📚 I’m halfway through Matt Feeney’s Little Platoons: A Defense of Family in a Competitive Age and it is excellent:
For my part, as both an anxious and pugnacious dad, the idea of that this great competition in which my wife apparently birthed our children requires us to submit the inner workings of our family to the needs of an alien, immoral, technocratic, utilitarian system of achievement kind of pisses me off. And the idea that I have to suck up to certain guardians and gatekeepers of opportunity within this system, and my parenting should be devoted to urging my kids into this sucking up as well, roils my fatherly pride. It makes me want to recommit to the idea that my family is a place apart, a vantage from which I can look upon these forges and these people and tell them, No.

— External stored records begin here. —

/-! ### raise -/

@[simp] theorem Ctx.raise_status (c : Ctx) (f : FlagSet) : (c.raise f).status = c.status := rfl
@[simp] theorem Ctx.raise_proc (c : Ctx) (f : FlagSet) : (c.raise f).proc = c.proc := rfl
@[simp] theorem Ctx.raise_spawned (c : Ctx) (f : FlagSet) : (c.raise f).spawned = c.spawned := rfl
@[simp] theorem Ctx.raise_home (c : Ctx) (f : FlagSet) : (c.raise f).home = c.home := rfl
@[simp] theorem Ctx.raise_away (c : Ctx) (f : FlagSet) : (c.raise f).away = c.away := rfl
@[simp] theorem Ctx.raise_migSize (c : Ctx) (f : FlagSet) : (c.raise f).migSize = c.migSize := rfl
@[simp] theorem Ctx.raise_pc (c : Ctx) (f : FlagSet) : (c.raise f).pc = c.pc := rfl
@[simp] theorem Ctx.raise_pfx (c : Ctx) (f : FlagSet) : (c.raise f).pfx = c.pfx := rfl
@[simp] theorem Ctx.raise_regs (c : Ctx) (f : FlagSet) : (c.raise f).regs = c.regs := rfl
@[simp] theorem Ctx.raise_pw (c : Ctx) (f : FlagSet) : (c.raise f).pw = c.pw := rfl
@[simp] theorem Ctx.raise_masks (c : Ctx) (f : FlagSet) : (c.raise f).masks = c.masks := rfl
@[simp] theorem Ctx.raise_rmode (c : Ctx) (f : FlagSet) : (c.raise f).rmode = c.rmode := rfl
@[simp] theorem Ctx.raise_srng (c : Ctx) (f : FlagSet) : (c.raise f).srng = c.srng := rfl
@[simp] theorem Ctx.raise_xpc (c : Ctx) (f : FlagSet) : (c.raise f).xpc = c.xpc := rfl
@[simp] theorem Ctx.raise_xstat (c : Ctx) (f : FlagSet) : (c.raise f).xstat = c.xstat := rfl
@[simp] theorem Ctx.raise_xcause (c : Ctx) (f : FlagSet) : (c.raise f).xcause = c.xcause := rfl
@[simp] theorem Ctx.raise_xaddr (c : Ctx) (f : FlagSet) : (c.raise f).xaddr = c.xaddr := rfl
@[simp] theorem Ctx.raise_xvec (c : Ctx) (f : FlagSet) : (c.raise f).xvec = c.xvec := rfl
@[simp] theorem Ctx.raise_xring (c : Ctx) (f : FlagSet) : (c.raise f).xring = c.xring := rfl
@[simp] theorem Ctx.raise_ckring (c : Ctx) (f : FlagSet) : (c.raise f).ckring = c.ckring := rfl
@[simp] theorem Ctx.raise_ckpos (c : Ctx) (f : FlagSet) : (c.raise f).ckpos = c.ckpos := rfl
@[simp] theorem Ctx.raise_ckseq (c : Ctx) (f : FlagSet) : (c.raise f).ckseq = c.ckseq := rfl
@[simp] theorem Ctx.raise_jring (c : Ctx) (f : FlagSet) : (c.raise f).jring = c.jring := rfl
@[simp] theorem Ctx.raise_jpos (c : Ctx) (f : FlagSet) : (c.raise f).jpos = c.jpos := rfl
@[simp] theorem Ctx.raise_ringsWritten (c : Ctx) (f : FlagSet) : (c.raise f).ringsWritten = c.ringsWritten := rfl
@[simp] theorem Ctx.raise_late (c : Ctx) (f : FlagSet) : (c.raise f).late = c.late := rfl
@[simp] theorem Ctx.raise_faults (c : Ctx) (f : FlagSet) : (c.raise f).faults = c.faults := rfl
@[simp] theorem Ctx.raise_wait (c : Ctx) (f : FlagSet) : (c.raise f).wait = c.wait := rfl
@[simp] theorem Ctx.raise_held (c : Ctx) (f : FlagSet) : (c.raise f).held = c.held := rfl
@[simp] theorem Ctx.raise_trapping (c : Ctx) (f : FlagSet) : (c.raise f).trapping = c.trapping := rfl
@[simp] theorem Ctx.raise_port (c : Ctx) (f : FlagSet) : (c.raise f).port = c.port := rfl
@[simp] theorem Ctx.raise_relaxed (c : Ctx) (f : FlagSet) : (c.raise f).relaxed = c.relaxed := rfl
@[simp] theorem Ctx.raise_nextSerial (c : Ctx) (f : FlagSet) : (c.raise f).nextSerial = c.nextSerial := rfl
@[simp] theorem Ctx.raise_relaxedMsgs (c : Ctx) (f : FlagSet) : (c.raise f).relaxedMsgs = c.relaxedMsgs := rfl
@[simp] theorem Ctx.raise_msgFaults (c : Ctx) (f : FlagSet) : (c.raise f).msgFaults = c.msgFaults := rfl
@[simp] theorem Ctx.raise_dest (c : Ctx) (f : FlagSet) : (c.raise f).dest = c.dest := rfl
@[simp] theorem Ctx.raise_target (c : Ctx) (f : FlagSet) : (c.raise f).target = c.target := rfl
@[simp] theorem Ctx.raise_offer (c : Ctx) (f : FlagSet) : (c.raise f).offer = c.offer := rfl
@[simp] theorem Ctx.raise_mx (c : Ctx) (f : FlagSet) : (c.raise f).mx = c.mx := rfl
@[simp] theorem Ctx.raise_cp (c : Ctx) (f : FlagSet) : (c.raise f).cp = c.cp := rfl
@[simp] theorem Ctx.raise_lastIssue (c : Ctx) (f : FlagSet) : (c.raise f).lastIssue = c.lastIssue := rfl
@[simp] theorem Ctx.raise_notBefore (c : Ctx) (f : FlagSet) : (c.raise f).notBefore = c.notBefore := rfl
@[simp] theorem Ctx.raise_halted (c : Ctx) (f : FlagSet) : (c.raise f).halted = c.halted := rfl
@[simp] theorem Ctx.raise_parked (c : Ctx) (f : FlagSet) : (c.raise f).parked = c.parked := rfl
@[simp] theorem Ctx.raise_wrapStop (c : Ctx) (f : FlagSet) : (c.raise f).wrapStop = c.wrapStop := rfl
@[simp] theorem Ctx.raise_divert (c : Ctx) (f : FlagSet) : (c.raise f).divert = c.divert := rfl
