-- ==== Sys2Proof/Laws/InvariantOps.lean ====
section
/-!
SUPPORT. The operations of the machine keep its invariant (Safety.lean): Ops.
-/

set_option Elab.async false
set_option linter.all false

namespace Sys2Proof.Machine

/-! ## The invariant of a state that is written out, and of one that is folded over a list -/

@[simp] theorem State.inv_mem {s : State} (h : s.Inv) : memWfFrom 0 s.mem = true := h.mem
@[simp] theorem State.inv_lifecycle {s : State} (h : s.Inv) : s.lifecycle ≤ 3 := h.lifecycle
@[simp] theorem State.inv_tstat {s : State} (h : s.Inv) : s.tstat ≤ 4 := h.tstat
@[simp] theorem State.inv_phase {s : State} (h : s.Inv) : s.phase ∈ bootPhases := h.phase

theorem State.inv_congr {s t : State} (h : s.Inv) (h1 : t.mem = s.mem) (h2 : t.lifecycle = s.lifecycle)
    (h3 : t.tstat = s.tstat) (h4 : t.phase = s.phase) : t.Inv :=
  ⟨h1 ▸ h.mem, h2 ▸ h.lifecycle, h3 ▸ h.tstat, h4 ▸ h.phase⟩

theorem inv_foldl {α : Type} {f : State → α → State} {l : List α} {s : State} (h : s.Inv)
    (hf : ∀ t x, t.Inv → (f t x).Inv) : (l.foldl f s).Inv := by
  induction l generalizing s with
  | nil => exact h
  | cons x l ih => exact ih (hf s x h)

@[simp] theorem inv_ite {c : Prop} [Decidable c] {a b : State} (ha : a.Inv) (hb : b.Inv) :
    (if c then a else b).Inv := by split <;> assumption

@[simp] theorem Res.inv_next (s : State) : Res.Inv (.next s) ↔ s.Inv := Iff.rfl

/-- The invariant of a state that is written out. -/
@[simp] theorem State.inv_mk
    (mem : Mem) (ctxs : Table Ctx) (procs : Table Proc) (cores : Table CoreS) (clusters : Table ClusterS) (banks :
    Table (List QueuedPart)) (offbuf : List OffWrite) (net : List Packet) (circuits : List (Nat × Nat)) (regions :
    Table Region) (regbase : Nat) (jobCount : Nat) (frontFaults : List FrontFault) (recordPins : List RecordPin)
    (pinned : List Nat) (queues : Table Queue) (launches : Table Launch) (reservations : List (Nat × Nat × Nat ×
    Nat × Nat)) (groups : Table Group) (bindings : Table (List Binding)) (ingress : Table (List HeldIngress))
    (dieFreq : Table Nat) (dieDecisions : Table Nat) (now : Nat) (tstat : Nat) (timeOffset : BitVec 32)
    (everLocked : Bool) (holdoverSince : Nat) (lifecycle : Nat) (wiping : Bool) (rrq : Bool) (pwrlim : Nat)
    (igdrop : Nat) (iglate : Nat) (peers : Table (List Byte)) (bootMode : Bool) (phase : Nat) (phaseTime : Nat)
    (bootFailed : Bool) (supplied : Option BootImage) (running : Option BootImage) (dead : Bool) (config :
    ConfigTable) (fuses : Fuses) (lmap : List Nat) (uetOut : List UetOut) (agenda : List Move) (cur : Nat) (fresh
    : Nat) :
    (State.mk mem ctxs procs cores clusters banks offbuf net circuits regions regbase jobCount frontFaults
    recordPins pinned queues launches reservations groups bindings ingress dieFreq dieDecisions now tstat
    timeOffset everLocked holdoverSince lifecycle wiping rrq pwrlim igdrop iglate peers bootMode phase phaseTime
    bootFailed supplied running dead config fuses lmap uetOut agenda cur fresh).Inv ↔
      memWfFrom 0 mem = true ∧ lifecycle ≤ 3 ∧ tstat ≤ 4 ∧ phase ∈ bootPhases :=
  ⟨fun h => ⟨h.mem, h.lifecycle, h.tstat, h.phase⟩, fun h => ⟨h.1, h.2.1, h.2.2.1, h.2.2.2⟩⟩

@[simp] theorem storeBytes_wf (key : Nat) (bs : List Byte) {m : Mem} (h : memWfFrom 0 m = true) :
    memWfFrom 0 (storeBytes key bs m) = true := by
  unfold storeBytes; dsimp only; split <;> exact memWrite_wf _ _ h

/-- What an answer that may be missing keeps. -/
def OptInv (r : Option State) : Prop := ∀ t, r = some t → t.Inv

theorem OptInv.of {r : Option State} {t : State} (h : OptInv r) (e : r = some t) : t.Inv := h t e

theorem State.inv_banks {s : State} (b : Table (List QueuedPart)) (h : s.Inv) : State.Inv { s with banks := b } :=
  ⟨h.mem, h.lifecycle, h.tstat, h.phase⟩

theorem State.inv_cur {s : State} (c : Nat) (h : s.Inv) : State.Inv { s with cur := c } :=
  ⟨h.mem, h.lifecycle, h.tstat, h.phase⟩

@[simp] theorem State.setCtx_inv {s : State} (tid : ℕ) (c : Ctx) (h : s.Inv) : (State.setCtx s tid c).Inv := by
  unfold State.setCtx
  repeat' first | assumption | (refine inv_foldl ?_ fun _ _ _ => ?_) | (simp (maxDischargeDepth := 30) [*]; done) | exact ⟨h.mem, h.lifecycle, h.tstat, h.phase⟩ | (simp +contextual (maxDischargeDepth := 30) [*, inv_foldl]; done) | dsimp only | (with_reducible first | apply State.modCore_inv | apply State.setCtx_inv | apply State.modCtx_inv | apply State.setMe_inv | apply State.modMe_inv | apply State.modProc_inv | apply State.modEntry_inv | apply State.setEntry_inv | apply State.send_inv | apply State.modLaunch_inv | apply State.setLaunch_inv) | split

@[simp] theorem State.modCtx_inv {s : State} (tid : ℕ) (f : Ctx → Ctx) (h : s.Inv) : (State.modCtx s tid f).Inv := by
  unfold State.modCtx
  repeat' first | assumption | (refine inv_foldl ?_ fun _ _ _ => ?_) | (simp (maxDischargeDepth := 30) [*]; done) | exact ⟨h.mem, h.lifecycle, h.tstat, h.phase⟩ | (simp +contextual (maxDischargeDepth := 30) [*, inv_foldl]; done) | dsimp only | (with_reducible first | apply State.modCore_inv | apply State.setCtx_inv | apply State.modCtx_inv | apply State.setMe_inv | apply State.modMe_inv | apply State.modProc_inv | apply State.modEntry_inv | apply State.setEntry_inv | apply State.send_inv | apply State.modLaunch_inv | apply State.setLaunch_inv) | split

This defiant retreat has a romantic appeal, I admit, and it might be a healthy move for parents to make in the short term. But as a general outlook it is counterproductive in the longer run. It takes for granted our atomized predicament as families, and thus reinforces it. Admitting this leads to some of ironic conclusions that might be hard for America’s more conservative defenders of family life to accept: that the autonomy of families is actually undermined by our system of individualized competition; that reorienting the nuclear family away from this anxious striving and toward its traditional rewards and inherent virtues might require heightened solidarity in our social outlook.